== Segment start ==

-- ==== Sys2Proof/Machine/Core.lean ====
section
/-! DEFINITION. The machine behind the host's interface. -/

def Sys2Proof.core : Host.Core :=
  { State := Sys2Proof.Machine.State, Fault := Sys2Proof.Machine.Fault,
    Refusal := Sys2Proof.Machine.Refusal, step := Sys2Proof.Machine.step,
    reset := Sys2Proof.Machine.State.reset }
end

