-- ==== Sys2Proof/Certificates/Slice0/Obligations.lean ====
section
/-! DEFINITION. The statements for the provers, grouped as OBLIGATIONS.json lists them: the machine and its
invariants, isolation, commands refused, encodings, and what each command does. -/

open Sys2Proof Sys2Proof.Machine Sys2Proof.Safety

/-! ### The machine -/

/-- A step takes the command at the front of the queue and runs it with the queue's rest. -/
def Obligations.StepRunsFrontCommand : Prop :=
  ∀ (c : Instr) (rest : List Instr) (s : State), s.pending = c :: rest →
    step s = exec c { s with pending := rest }

/-- THE MODEL'S CHOICE (log 2, log 3): with no command waiting a step lets 1 us pass. While RSTn is asserted
nothing else changes; otherwise the timer events that are then due join the queue, each once, in some
order: the lease's expiry while the token is held, the refresh timer's, the end of a refresh in progress, and
the deadline of each recall record in use. -/
def Obligations.IdleStepLetsTimePass : Prop :=
  ∀ s : State, s.pending = [] →
    (s.rstAsserted = true → step s = .next { s with now := s.now + 1 }) ∧
    (s.rstAsserted = false →
      ∃ due : List Instr,
        due.Perm
          ((if s.token ≠ none ∧ s.leaseDeadline ≤ s.now + 1 then [.authorityLeaseExpiry] else []) ++
            (if s.refreshAt ≤ s.now + 1 then [.refreshTimerExpiry] else []) ++
            (if s.memPort = .refresh ∧ s.refreshEnd ≤ s.now + 1 then [.refreshComplete] else []) ++
            (List.finRange 8).filterMap (fun i =>
              match s.recalls.get i with
              | some r => if r.deadline ≤ s.now + 1 then some (.recallDeadline r.frame) else none
              | none => none)) ∧
        step s = .next { s with now := s.now + 1, draws := s.draws + 1, pending := due })

/-- Every command answers a next state: none faults and none is refused. No command changes the queue or the
time base (the model's own form: log 2). -/
def Obligations.EveryCommandAnswersNext : Prop :=
  ∀ (i : Instr) (s : State), ∃ t, exec i s = .next t ∧ t.pending = s.pending ∧ t.now = s.now

/-- Part reset (R4, R16, R19 to R21, R52, R75, R102, R103, R121, R123, R135, R140, R147, R162): every block
takes its reset values, whatever it was doing; no refresh is due and the refresh timer restarts. That F
(log 1), the time base (log 21) and the PRSTn pins (log 23) stay is the model's choice. With no request in
service the array is untouched, and no word outside the burst in service is. -/
def Obligations.PartResetClearsPart : Prop :=
  ∀ s : State, ∃ t, exec .partReset s = .next t ∧
    t.rstAsserted = true ∧ (∀ f, t.entry f = Entry.reset) ∧
    t.uninitCount = s.frames ∧ t.quarantinedCount = 0 ∧ t.poisonedCount = 0 ∧
    t.poolFree = 32 ∧ t.arrival = 0 ∧ (∀ i, t.recalls.get i = none) ∧ t.deferred = [] ∧
    t.token = none ∧ t.recallTimeout = 1000 ∧ t.leaseParam = 250 ∧
    t.scrubQueue = [] ∧ t.sweepComplete = false ∧ t.scrubRequest = none ∧
    t.memPort = .idle ∧ t.arbiter = .port .P0 ∧ t.refreshDue = false ∧ t.refreshAt = s.now + 7 ∧
    (∀ p, t.unit p = PortUnit.reset (s.unit p).prst) ∧
    t.frames = s.frames ∧ t.now = s.now ∧ t.pending = s.pending ∧
    (Memory.wf s.memory → Memory.wf t.memory) ∧
    ((∀ v, s.memPort ≠ .serving v) → t.memory = s.memory) ∧
    (∀ r d a, s.memPort = .serving (.window r d) → (∀ i < r.burst, a ≠ wordAddr r i) →
      readStored t.memory a = readStored s.memory a) ∧
    (∀ q a, s.memPort = .serving (.scrub q) → (∀ i < 8, a ≠ scrubAddr q i) →
      readStored t.memory a = readStored s.memory a)

/-- Every invariant that the statements below show to be kept holds of the machine right after reset. -/
def Obligations.ResetSatisfiesInvariants : Prop :=
  Canonical State.reset ∧ QueuesBounded State.reset ∧ TokenHolderOnline State.reset ∧
    IdleHasNoWork State.reset ∧ SweepStatusRight State.reset ∧ DirectorySound State.reset ∧
    RecallsSound State.reset ∧ StateCountsRight State.reset ∧ HoldingCountsRight State.reset ∧
    OneRequestEach State.reset ∧ UninitCountRight State.reset ∧ OfflineHoldsNothing State.reset ∧
    WaitCountsRight State.reset ∧ ParametersInRange State.reset ∧ MapsNameFrames State.reset

/-! ### Invariants that every step keeps -/

/-- The array, the directory and the maps keep their canonical forms. -/
def Obligations.StepKeepsCanonicalForms : Prop :=
  ∀ s t : State, Canonical s → step s = .next t → Canonical t

/-- No event queue grows beyond 16 records, and an OFFLINE port has an empty queue with OVERRUN clear (R165,
R178, R181). An OFFLINE port also holds no frame, has no waiting claim, is in no to-release set and has no
valid map entry (R165), while the directory, the recall unit and the holding counts are sound. -/
def Obligations.StepKeepsQueueBounds : Prop :=
  (∀ s t : State, QueuesBounded s → step s = .next t → QueuesBounded t) ∧
  (∀ s t : State, Directory.wf s.dir → DirectorySound s → RecallsSound s → HoldingCountsRight s →
    OfflineHoldsNothing s → step s = .next t → OfflineHoldsNothing t)

/-- An IDLE memory port never leaves a request or a due refresh waiting (R103), and no port ever has a second
request outstanding: none is posted while one of its own is in service, even one from before its reset
(R101; the access then waits to be posted: log 20). -/
def Obligations.StepKeepsIdlePortWithoutWork : Prop :=
  (∀ s t : State, IdleHasNoWork s → step s = .next t → IdleHasNoWork t) ∧
  (∀ s t : State, OneRequestEach s → step s = .next t → OneRequestEach t)

/-- The sweep-complete status is set exactly when the UNINITIALIZED count is 0 (R16, R135), and while RSTn is
asserted the blocks stay at their reset values. -/
def Obligations.StepKeepsSweepStatus : Prop :=
  ∀ s t : State, SweepStatusRight s ∧ ResetHolds s → step s = .next t →
    SweepStatusRight t ∧ ResetHolds t

/-- The directory stays sound: the holder set that each state allows (R13), the pin only on frames in use
(R14), no waiter on a FREE, POISONED or pinned frame (R33), the scrub queue of at most 16 distinct frames
that are exactly the SCRUBBING ones (R123). -/
def Obligations.StepKeepsDirectorySound : Prop :=
  ∀ s t : State, Directory.wf s.dir ∧ DirectorySound s → step s = .next t →
    Directory.wf t.dir ∧ DirectorySound t

/-- The recall unit stays sound (R35, R52 to R58): each record in use belongs to one frame's head waiter and
asks a non-empty set of the frame's other holders; the deferred list is exactly the frames whose field says
so; and a waiting head that other holders stand in the way of always has its recall in being. -/
def Obligations.StepKeepsRecallsSound : Prop :=
  ∀ s t : State, Directory.wf s.dir ∧ DirectorySound s ∧ RecallsSound s → step s = .next t →
    Directory.wf t.dir ∧ DirectorySound t ∧ RecallsSound t

/-- The QUARANTINED and POISONED counts stay the numbers of entries in those states, and the UNINITIALIZED
count the number of frames of the part in that state (R16); a port's holding count stays the number of frames
whose holder set it is in (R163). -/
def Obligations.StepKeepsDirectoryCounts : Prop :=
  (∀ s t : State, Directory.wf s.dir ∧ StateCountsRight s ∧ HoldingCountsRight s → step s = .next t →
    Directory.wf t.dir ∧ StateCountsRight t ∧ HoldingCountsRight t) ∧
  (∀ s t : State, Directory.wf s.dir → DirectorySound s → UninitCountRight s → step s = .next t →
    UninitCountRight t)

/-- The 32 wait records are never lost or used twice, a port's waiting count stays the number of its records
in the wait queues and at most 8, and no port waits twice on a frame (R19, R21, R22). -/
def Obligations.StepKeepsWaitCounts : Prop :=
  ∀ s t : State, Directory.wf s.dir ∧ WaitCountsRight s → step s = .next t →
    Directory.wf t.dir ∧ WaitCountsRight t

/-- The parameters stay in their range (R147, R148), and valid map entries keep naming frames of the part
(R2). -/
def Obligations.StepKeepsRanges : Prop :=
  ∀ s t : State, ParametersInRange s ∧ ResetHolds s ∧ MapsNameFrames s → step s = .next t →
    ParametersInRange t ∧ ResetHolds t ∧ MapsNameFrames t

/-! ### Isolation -/

/-- The array changes only in a burst's completion, an uncorrectable error, a scrub burst and a part reset:
no command of a port and no arrival writes it (R95, R98, R104, R105). -/
def Obligations.ArrayChangesOnlyByBursts : Prop :=
  ∀ (i : Instr) (s t : State), exec i s = .next t → t.memory ≠ s.memory →
    (∃ u, i = .windowRequestComplete u) ∨ (∃ u, i = .uncorrectableError u) ∨
      i = .scrubBurstComplete ∨ i = .partReset

/-- The token is granted by ACQUIRE_AUTHORITY alone, to the port that issues it, and only while it is free
(R140, R141); it is freed only by RELEASE_AUTHORITY, DETACH or port reset of its holder, by the expiry of
the lease and by part reset (R144, R145). The port that holds it stays ONLINE. -/
def Obligations.TokenChangesHands : Prop :=
  (∀ (i : Instr) (s t : State) (p : Port), exec i s = .next t → t.token = some p → s.token ≠ some p →
    i = .acquireAuthority p ∧ s.token = none) ∧
  (∀ (i : Instr) (s t : State) (p : Port), exec i s = .next t → s.token = some p → t.token = none →
    i = .releaseAuthority p ∨ i = .detach p ∨ i = .portReset p ∨ i = .authorityLeaseExpiry ∨
      i = .partReset) ∧
  (∀ s t : State, TokenHolderOnline s → step s = .next t → TokenHolderOnline t)
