-- ==== Sys2Proof/Tests/Slice0.lean ====
section
/-! SUPPORT. Tests of single steps against the spec's own worked values, ill-formed commands that WellFormed
refuses, and for each statement with hypotheses a state that meets them. -/

namespace Sys2Proof.Tests

open Sys2Proof.Machine Sys2Proof.Safety

/-! ### WellFormed -/

theorem test_wf_refuses_bad_command_with_a_code_of_the_table :
    (Instr.badCommand .P0 0x10).wellFormed = false := by decide

theorem test_wf_refuses_register_write_of_the_command_word :
    (Instr.registerWrite .P0 8 0x10).wellFormed = false := by decide

theorem test_wf_refuses_register_write_beyond_word_63 :
    (Instr.registerWrite .P0 64 0).wellFormed = false := by decide

theorem test_wf_refuses_control_error_inside_the_region :
    (Instr.controlAccessError .P0 .read 0x1000FC 1).wellFormed = false := by decide

theorem test_wf_refuses_control_error_in_the_window :
    (Instr.controlAccessError .P0 .read 0x0FFFFC 8).wellFormed = false := by decide

theorem test_wf_refuses_control_error_of_nine_words :
    (Instr.controlAccessError .P0 .read 0x100100 9).wellFormed = false := by decide

theorem test_wf_refuses_window_access_in_the_control_region :
    (Instr.windowAccess .P0 .read 0x100000 1 0xF []).wellFormed = false := by decide

theorem test_wf_refuses_window_access_of_no_word :
    (Instr.windowAccess .P0 .read 0 0 0xF []).wellFormed = false := by decide

theorem test_wf_refuses_window_read_with_data :
    (Instr.windowAccess .P0 .read 0 1 0xF [0]).wellFormed = false := by decide

theorem test_wf_refuses_window_write_short_of_data :
    (Instr.windowAccess .P0 .write 0 2 0xF [0]).wellFormed = false := by decide

/-! ### Codes (R197) -/

theorem test_codes_of_the_families :
    issueOf .P0 0x01 = .attach .P0 ∧ issueOf .P1 0x10 = .claim .P1 ∧ issueOf .P2 0x24 = .probePage .P2 ∧
      issueOf .P3 0x32 = .releaseAuthority .P3 ∧ issueOf .P0 0x48 = .setParameter .P0 ∧
      issueOf .P0 0x49 = .badCommand .P0 0x49 ∧ issueOf .P0 0x10010 = .badCommand .P0 0x10010 := by
  decide

/-! ### Small states -/

/-- An ONLINE port unit. -/
def on : PortUnit := { PortUnit.reset false with online := true }

/-- An ONLINE port unit with these argument words. -/
def withArgs (a b c d : Nat) : PortUnit :=
  { on with args := ⟨BitVec.ofNat 32 a, BitVec.ofNat 32 b, BitVec.ofNat 32 c, BitVec.ofNat 32 d⟩ }

/-- A part of 4096 frames out of reset, at 100 us, the start-up sweep over but for the frames that a test
does not look at. P0 to P2 are ONLINE, P0 has these arguments and holds the token, and one frame has this
entry. -/
def seat (f : Nat) (e : Entry) (a b c d : Nat) : State :=
  { State.reset with
    rstAsserted := false, now := 100, frames := 4096, dir := [(f, e)], token := some .P0,
    leaseDeadline := 200, ports := ⟨withArgs a b c d, on, on, PortUnit.reset false⟩ }

/-- A frame held PRIVATE. -/
def heldBy (p : Port) : Entry := { Entry.reset with state := .priv, holders := onePort p }

/-- A frame shared by a set. -/
def sharedBy (ps : PortSet) : Entry := { Entry.reset with state := .shared, holders := ps }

== Segment end ==

A verbatim transcription is needed of the lines above, starting at the line with "No event queue" and ending at the line with "so; and a waiting", both included, and of nothing else.

## Task output
/-- No event queue grows beyond 16 records, and an OFFLINE port has an empty queue with OVERRUN clear (R165,
R178, R181). An OFFLINE port also holds no frame, has no waiting claim, is in no to-release set and has no
valid map entry (R165), while the directory, the recall unit and the holding counts are sound. -/
def Obligations.StepKeepsQueueBounds : Prop :=
  (∀ s t : State, QueuesBounded s → step s = .next t → QueuesBounded t) ∧
  (∀ s t : State, Directory.wf s.dir → DirectorySound s → RecallsSound s → HoldingCountsRight s →
    OfflineHoldsNothing s → step s = .next t → OfflineHoldsNothing t)

/-- An IDLE memory port never leaves a request or a due refresh waiting (R103), and no port ever has a second
request outstanding: none is posted while one of its own is in service, even one from before its reset
(R101; the access then waits to be posted: log 20). -/
def Obligations.StepKeepsIdlePortWithoutWork : Prop :=
  (∀ s t : State, IdleHasNoWork s → step s = .next t → IdleHasNoWork t) ∧
  (∀ s t : State, OneRequestEach s → step s = .next t → OneRequestEach t)

/-- The sweep-complete status is set exactly when the UNINITIALIZED count is 0 (R16, R135), and while RSTn is
asserted the blocks stay at their reset values. -/
def Obligations.StepKeepsSweepStatus : Prop :=
  ∀ s t : State, SweepStatusRight s ∧ ResetHolds s → step s = .next t →
    SweepStatusRight t ∧ ResetHolds t

/-- The directory stays sound: the holder set that each state allows (R13), the pin only on frames in use
(R14), no waiter on a FREE, POISONED or pinned frame (R33), the scrub queue of at most 16 distinct frames
that are exactly the SCRUBBING ones (R123). -/
def Obligations.StepKeepsDirectorySound : Prop :=
  ∀ s t : State, Directory.wf s.dir ∧ DirectorySound s → step s = .next t →
    Directory.wf t.dir ∧ DirectorySound t

/-- The recall unit stays sound (R35, R52 to R58): each record in use belongs to one frame's head waiter and
asks a non-empty set of the frame's other holders; the deferred list is exactly the frames whose field says
so; and a waiting head that other holders stand in the way of always has its recall in being. -/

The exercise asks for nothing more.